What is a conservative in Canada? There was a time when I would have answered that question in economic, financial terms, and I think many others might have agreed with that. Conservatives are wary of increasing the Federal debt, and insistent on prudently balancing the budget. My father used to inveigh against “spending our children’s future” and at the time I thought that was a noble position to take – that we should deny ourselves in this generation, so as to avoid loading our children and grandchildren with debt.
Conservatives are a bit bullish on defence spending, and pretty tight-fisted about expanding the social safety net in any way. There is a conservative economic stand against over-taxing corporations and a desire amongst conservatives to create an environment in which business can flourish. That position was expressed and amplified during the Reagan years in the United States as “trickle down economics”. The conservatives’ theory held that business, not government, should lead the economy and that if business did well, the benefits of good jobs and a strong economy would trickle down to the middle class.
History has blown that theory all to Hell. The middle class in the United States is disappearing, and there has been a relentless flow of wealth from the bottom to the top. But nevertheless, there are conservative financial positions that remain viable talking points. Excessive government spending is dangerous, and careless expansion of the social safety net needs to be examined and criticized. We need a cautious and “small c” conservative review of climate management policy. Immigration is a growing policy concern around the world and a conservative view might hold that we should limit immigration and force applicants through a process which allows Canada to choose immigrants who fill a current Canadian need – more skilled tradesmen, for example, or farm workers.

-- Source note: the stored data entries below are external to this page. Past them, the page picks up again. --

/-- A touch of a line changes the LLC and what places lines in it. -/
theorem llcTouch_frame (s : State) (line secs : Nat) :
    ∃ llc plru fill ro, s.llcTouch line secs = { s with llc := llc, plru := plru, fill := fill, roCache := ro } := by
  unfold State.llcTouch
  cases s.llc.find? (fun l => l.line == line) with
  | none => exact ⟨_, _, _, _, rfl⟩
  | some l => exact ⟨_, _, _, _, rfl⟩

/-- A request that commits at a line changes memory, poison, the LLC, and the pushes of its subscriptions; in a retired row nothing (R27, R40). -/
theorem commitLine_frame (alloc : Bool) (s : State) (line : Nat) (runs : List (Nat × List (Byte × Bool))) :
    ∃ llc plru fill ro poison subs pushes, s.commitLine alloc line runs = { s with
      llc := llc, plru := plru, fill := fill, roCache := ro, poison := poison, subs := subs, pushes := pushes
      mem := if s.retiredLine line then s.mem else
        runs.foldl (fun (m : Memory) (x : Nat × List (Byte × Bool)) => m.write x.1 (x.2.map Prod.fst)) s.mem } := by
  have ht : ∃ llc plru fill ro, (if alloc || s.llc.any (fun l => l.line == line) then s.llcTouch line
      (runs.foldl (fun (g : Nat) (x : Nat × List (Byte × Bool)) => g ||| granules x.1 x.2.length) 0) else s)
      = { s with llc := llc, plru := plru, fill := fill, roCache := ro } := by
    split
    · exact llcTouch_frame s line _
    · exact ⟨s.llc, s.plru, s.fill, s.roCache, rfl⟩
  obtain ⟨llc, plru, fill, ro, ht⟩ := ht
  unfold State.commitLine
  by_cases hr : s.retiredLine line = true
  · rw [if_pos hr, if_pos hr]
    exact ⟨s.llc, s.plru, s.fill, s.roCache, s.poison, s.subs, s.pushes, rfl⟩
  · rw [if_neg hr, if_neg hr]
    simp only [ht]
    exact ⟨_, _, _, _, _, _, _, rfl⟩

/-- A write within one line, as one request (R27, R40). -/
theorem commitWrite_in_line (s : State) {a : Nat} {bs : List Byte} {ps : List Bool} (hb : bs ≠ []) (hp : ps.length = bs.length)
    (ha : a % 64 + bs.length ≤ 64) :
    ∃ llc plru fill ro poison subs pushes, s.commitWrite a bs ps = { s with
      llc := llc, plru := plru, fill := fill, roCache := ro, poison := poison, subs := subs, pushes := pushes
      mem := if s.retiredLine (a / 64) then s.mem else s.mem.write a bs } := by
  have hz : (bs.zip ps).length = bs.length := by rw [List.length_zip, hp, Nat.min_self]
  have hne : bs.zip ps ≠ [] := fun h => hb (List.length_eq_zero_iff.mp (by rw [← hz, h]; rfl))
  have hm : (bs.zip ps).map Prod.fst = bs := List.map_fst_zip (by omega)
  rw [State.commitWrite, linePieces_in_line hne (by omega)]
  obtain ⟨llc, plru, fill, ro, poison, subs, pushes, h⟩ := commitLine_frame true s (a / 64) [(a, bs.zip ps)]
  refine ⟨llc, plru, fill, ro, poison, subs, pushes, h.trans ?_⟩
  simp only [List.foldl_cons, List.foldl_nil, hm]

/-- Bytes written read back. -/
theorem readN_write_same (m : Memory) (a : Nat) (bs : List Byte) : (m.write a bs).readN a bs.length = bs := by
  refine List.ext_getElem (by simp [Memory.readN]) fun i h1 h2 => ?_
  have hr : Memory.read1 ((m.write a bs).filter (fun c => decide (a ≤ c.1) && decide (c.1 < a + bs.length))) (a + i)
      = (m.write a bs).read1 (a + i) := by
    unfold Memory.read1
    rw [Laws.find_filter_keep (fun c _ hc => by simp [hc, h2])]
  simp only [Memory.readN, List.getElem_map, List.getElem_range, hr, Laws.memory_read_write_same m a bs h2]
  rw [List.getD_eq_getElem?_getD, List.getElem?_eq_getElem h2, Option.getD_some]

theorem length_leBytes (n x : Nat) : (leBytes n x).length = n := by
  induction n generalizing x with
  | zero => rfl
  | succ n ih => simp [leBytes, ih]

/-! FAULT_RECORD_WRITE (R92). -/

/-- Address of the place in the ring where a function's next fault record goes (R91). -/
def fqNext (g : FnRegs) : Nat := BF g.fqcfg 12 35 * 4096 + 32 * g.fqTail.toNat

theorem fqWriteOne_full {s : State} {fn : Nat} (hr : (s.fn fn).fqRoom = false) : s.fqWriteOne fn = s := by
  unfold State.fqWriteOne
  cases hw : (s.fn fn).fqWaiting with
  | nil => simp only [hw]
  | cons r rest => simp only [hw, hr, Bool.false_eq_true, if_false]

theorem fqWriteOne_held {s : State} {fn : Nat} {r : BitVec 256} {rest : List (BitVec 256)} (hw : (s.fn fn).fqWaiting = r :: rest)
    (hr : (s.fn fn).fqRoom = true) (hh : s.heldLines (fqNext (s.fn fn)) 32 ≠ []) :
    s.fqWriteOne fn = s.askHost (s.heldLines (fqNext (s.fn fn)) 32) := by
  have he : (s.heldLines (fqNext (s.fn fn)) 32).isEmpty = false := List.isEmpty_eq_false_iff.mpr hh
  unfold State.fqWriteOne
  simp only [hw, hr, if_true]
  rw [show BF (s.fn fn).fqcfg 12 35 * 4096 + 32 * (s.fn fn).fqTail.toNat = fqNext (s.fn fn) from rfl, he]
  rfl

/-- The registers of a function whose oldest waiting fault record has been written. -/
def fqAdvanced (rest : List (BitVec 256)) (g : FnRegs) : FnRegs :=
  { g with fqWaiting := rest, fqTail := BitVec.ofNat 16 ((g.fqTail.toNat + 1) % g.fqSize) }

theorem fqWriteOne_written {s : State} {fn : Nat} {r : BitVec 256} {rest : List (BitVec 256)} (hw : (s.fn fn).fqWaiting = r :: rest)
    (hr : (s.fn fn).fqRoom = true) (hh : s.heldLines (fqNext (s.fn fn)) 32 = []) :
    s.fqWriteOne fn = ((s.commitWrite (fqNext (s.fn fn)) (leBytes 32 (s.stamped r.toNat).toNat) (List.replicate 32 false)).modFn fn
      (fqAdvanced rest)).msix fn 0 := by
  unfold State.fqWriteOne
  simp only [hw, hr, if_true]
  rw [show BF (s.fn fn).fqcfg 12 35 * 4096 + 32 * (s.fn fn).fqTail.toNat = fqNext (s.fn fn) from rfl, hh]
  rfl

/-- A record lies within one line of the ring. -/
theorem fqNext_in_line (g : FnRegs) : fqNext g % 64 + 32 ≤ 64 := by unfold fqNext; omega

/-- What writing the oldest record leaves: memory outside it, the record in memory unless its row is retired, the queue's registers and the message. -/
theorem fqWriteOne_effect {s : State} {fn : Nat} {r : BitVec 256} {rest : List (BitVec 256)} (hf : fn < 65)
    (hw : (s.fn fn).fqWaiting = r :: rest) (hr : (s.fn fn).fqRoom = true) (hh : s.heldLines (fqNext (s.fn fn)) 32 = []) :
    let a := fqNext (s.fn fn)
    let t := s.fqWriteOne fn
    (t.fn fn).fqWaiting = rest ∧ (t.fn fn).fqTail = BitVec.ofNat 16 (((s.fn fn).fqTail.toNat + 1) % (s.fn fn).fqSize)
    ∧ (s.unretired a 32 → t.mem.readN a 32 = leBytes 32 (s.stamped r.toNat).toNat)
    ∧ (∀ x, x < a ∨ a + 32 ≤ x → t.mem.read1 x = s.mem.read1 x)
    ∧ (BB (s.fn fn).msixMask 0 = false → t.outbox = if fn ∈ s.vfResetting then s.outbox else s.outbox ++ [.msix fn 0]) := by
  intro a t
  obtain ⟨bs, hbs⟩ : ∃ bs, leBytes 32 (s.stamped r.toNat).toNat = bs := ⟨_, rfl⟩
  have hlen : bs.length = 32 := hbs ▸ length_leBytes _ _
  have hne : bs ≠ [] := fun h0 => by rw [h0] at hlen; cases hlen
  have hline : a % 64 + bs.length ≤ 64 := hlen ▸ fqNext_in_line (s.fn fn)
  obtain ⟨llc, plru, fill, ro, poison, subs, pushes, hc⟩ :=
    commitWrite_in_line s hne ((List.length_replicate (n := 32) (a := false)).trans hlen.symm) hline
  obtain ⟨u, hu⟩ : ∃ u, u = (s.commitWrite a bs (List.replicate 32 false)).modFn fn (fqAdvanced rest) := ⟨_, rfl⟩
  have ht : t = u.msix fn 0 := by rw [hu, ← hbs]; exact fqWriteOne_written hw hr hh
  have hufn : u.fn fn = fqAdvanced rest (s.fn fn) := by rw [hu, fn_modFn_same _ hf, hc]; rfl
  have hmem : t.mem = if s.retiredLine (a / 64) then s.mem else s.mem.write a bs := by
    rw [ht, msix_mem, hu, Laws.modFn_mem, hc]
  obtain ⟨p, hp⟩ := msix_fn u hf 0
  have htfn : t.fn fn = { fqAdvanced rest (s.fn fn) with msixPend := p } := by rw [ht, hp, hufn]
  refine ⟨by rw [htfn]; rfl, by rw [htfn]; rfl, fun hret => ?_, fun x hx => ?_, fun hm => ?_⟩
  · have hline := hret 0 (by decide)
    rw [Nat.add_zero] at hline
    rw [hmem, hline, hbs, ← hlen]
    exact readN_write_same _ _ _
  · rw [hmem]
    split
    · rfl
    · exact Laws.memory_read_write_other _ _ _ (by rw [hlen]; exact hx)
  · have hv : u.vfResetting = s.vfResetting := by rw [hu, Laws.modFn_vfResetting, hc]
    have ho : u.outbox = s.outbox := by rw [hu, Laws.modFn_outbox, hc]
    rw [ht, msix_outbox (by rw [hufn]; exact hm), hv, ho]

/-! SURFFLUSH_COMPLETE (R36). -/

/-- Does a list of pending flushes of a function name surface i of function f? 2048 names every one. -/
def flushNames (fn : Nat) (l : List Nat) (f i : Nat) : Bool := f == fn && (l.contains 2048 || l.contains i)
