-- ==== Sys2Proof/Syntax.lean ====
section
/-! DEFINITION. Syntax.lean: the commands the module takes, one constructor for each row of the opcode table, and the
packets, slips and samples that are their operands. -/

namespace Sys2Proof

/-- State of a call number in the catalogue (11 R400). -/
inductive CatState where
  | active | reserve | withdrawn
deriving DecidableEq, Repr

/-- One catalogue entry with the route data from which this router derives its ports (11 R400, R404). -/
structure CatEntry where
  call : BitVec 20
  shelf : BitVec 32
  edition : BitVec 16
  state : CatState
  /-- minimal ports towards the call number -/
  minPorts : BitVec 24
  /-- non-minimal ports -/
  nonMin : BitVec 24
  /-- the deterministic port -/
  det : PortId
  /-- links to the module on a minimal route -/
  dist : BitVec 5
deriving DecidableEq, Repr

/-- A catalogue update (11 R400), or one packet's part of it (R390; log 83). -/
structure CatUpdate where
  gen : BitVec 32
  tact : U64
  entries : List CatEntry
  /-- shelf mark of the time root (11 R422), once the catalogue names one -/
  root : Option (BitVec 32)
  /-- another packet of the same update follows -/
  more : Bool
deriving DecidableEq, Repr

/-- What a packet carries after its header flit. -/
inductive Body where
  /-- payload flits, 64 bytes each: hall data, plan units, LEDGER messages (12 R462) -/
  | flits (bytes : List Byte)
  /-- HELLO (11 R401, 16 R566): shelf mark, call number, edition, catalogue generation, rank, and whether the module is fit -/
  | hello (shelf : BitVec 32) (call : BitVec 20) (ed : BitVec 16) (gen : BitVec 32) (rank : BitVec 3) (fit : Bool)
  /-- MGMT claim of the catalogue (11 R402) -/
  | claim (rank : BitVec 3) (shelf : BitVec 32)
  /-- MGMT catalogue update (11 R400) -/
  | update (u : CatUpdate)
  /-- MGMT report of a port's coming up or going down: reporter's shelf mark and port, the neighbour's shelf mark, if it is known,
  and whether the neighbour is fit (11 R401, 16 R566) -/
  | port (shelf : BitVec 32) (p : BitVec 5) (far : Option (BitVec 32)) (up fit : Bool)
  /-- MGMT frame of the Curators: broker slack, fencing reports and call slips (14 R519, 11 R434) -/
  | words (tag : BitVec 8) (ws : List U64)
deriving DecidableEq, Repr

/-- A packet: the header flit of 11 R395 and its body. -/
structure Packet where
  ty : BitVec 5
  vc : BitVec 3
  mark : Bool
  watch : Bool
  pmask : BitVec 4
  dcall : BitVec 20
  ded : BitVec 16
  hops : BitVec 8
  scall : BitVec 20
  sed : BitVec 16
  jobkey : BitVec 16
  plan : BitVec 12
  /-- word +0x10: OFFSET and SPACE, the unit number, or ECHO -/
  w2 : U64
  tag : BitVec 32
  ngran : BitVec 3
  aop : BitVec 4
  asz : BitVec 2
  status : BitVec 7
  which : Bool
  arg0 : U64
  arg1 : U64
  lseq : BitVec 12
  lack : BitVec 12
  ackv : Bool
  cvc : BitVec 3
  ccnt : BitVec 8
  pcrc : BitVec 32
  lcrc : BitVec 32
  /-- a bit R395 does not show is set -/
  rsv : Bool
  body : Body
deriving DecidableEq, Repr

/-- Which major of the address instructions a word has: 0x02, 0x03 or 0x04 (06 R205). -/
inductive AddrMajor where
  | reg | imm | move
deriving DecidableEq, Repr

/-- A physical fault inside a TMMA4, which the environment brings about (02 R53, R55; 03 R84, R85). -/
inductive Upset where
  /-- bits of the value that leaves a column of an array (64 the margin sum, 65 the absolute sum) are flipped for a row of
  tile q, in the first run or in the repeat -/
  | cell (rep : Bool) (q : BitVec 2) (row : BitVec 8) (col : Fin 66) (flips : BitVec 64)
  /-- the residue check of an accumulator addition fails for a row of tile q -/
  | residue (rep : Bool) (q : BitVec 2) (row : BitVec 8)
  /-- an ECC error in the tile state read: single-bit (corrected) or double-bit -/
  | ecc (double : Bool)
deriving DecidableEq, Repr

Sadly, that picture – that conservatism is a pragmatic, cautious, braking approach to taxation and government spending – is not a realistic representation of conservative voices in Canada today. The Conservative Party of Canada held a policy convention in Quebec City early in September, and passed a number of policy resolutions which confirmed that the party is moving from fiscal and economic conservatism and is embracing a social conservative platform. News stories at the time noted that Pierre Polievre wasn’t bound by these resolutions and that he would have to walk a fine line to capture the socially conservative right wing vote without scaring off fiscally conservative moderates whose votes are also important. But he might embrace some of those policies himself and even if he doesn’t, he might be forced to accept positions about which he has personal doubts. Let’s look at some of those resolutions.
Limiting Trans-gender Health Care
I’m quoting loosely now from a John Paul Tasker article posted on September 9th on the CBC website.
– “A strong majority of the delegates on hand voted for a motion that stated children should be prohibited from gender-related “life-altering medicinal or surgical interventions.”
– “young people should be barred from gender-affirming care, which sometimes includes hormone-related treatments that delay puberty or promote the development of masculine or feminine sex characteristics.”
– “It’s not clear precisely which medical treatments would be targeted by the proposed ban.”
Mr Tasker noted that “The Canadian Pediatric Society (CPS) has said that “gender-affirming medical interventions may be an important component of comprehensive care” for some transgender or gender-diverse adolescents.”
So the Conservative position is that they don’t care what the experts say, they’re going to stop…something. They don’t know exactly what they’re going to stop, but by God, they’re going to stop it.
On a related issue, Conservatives addressed washrooms.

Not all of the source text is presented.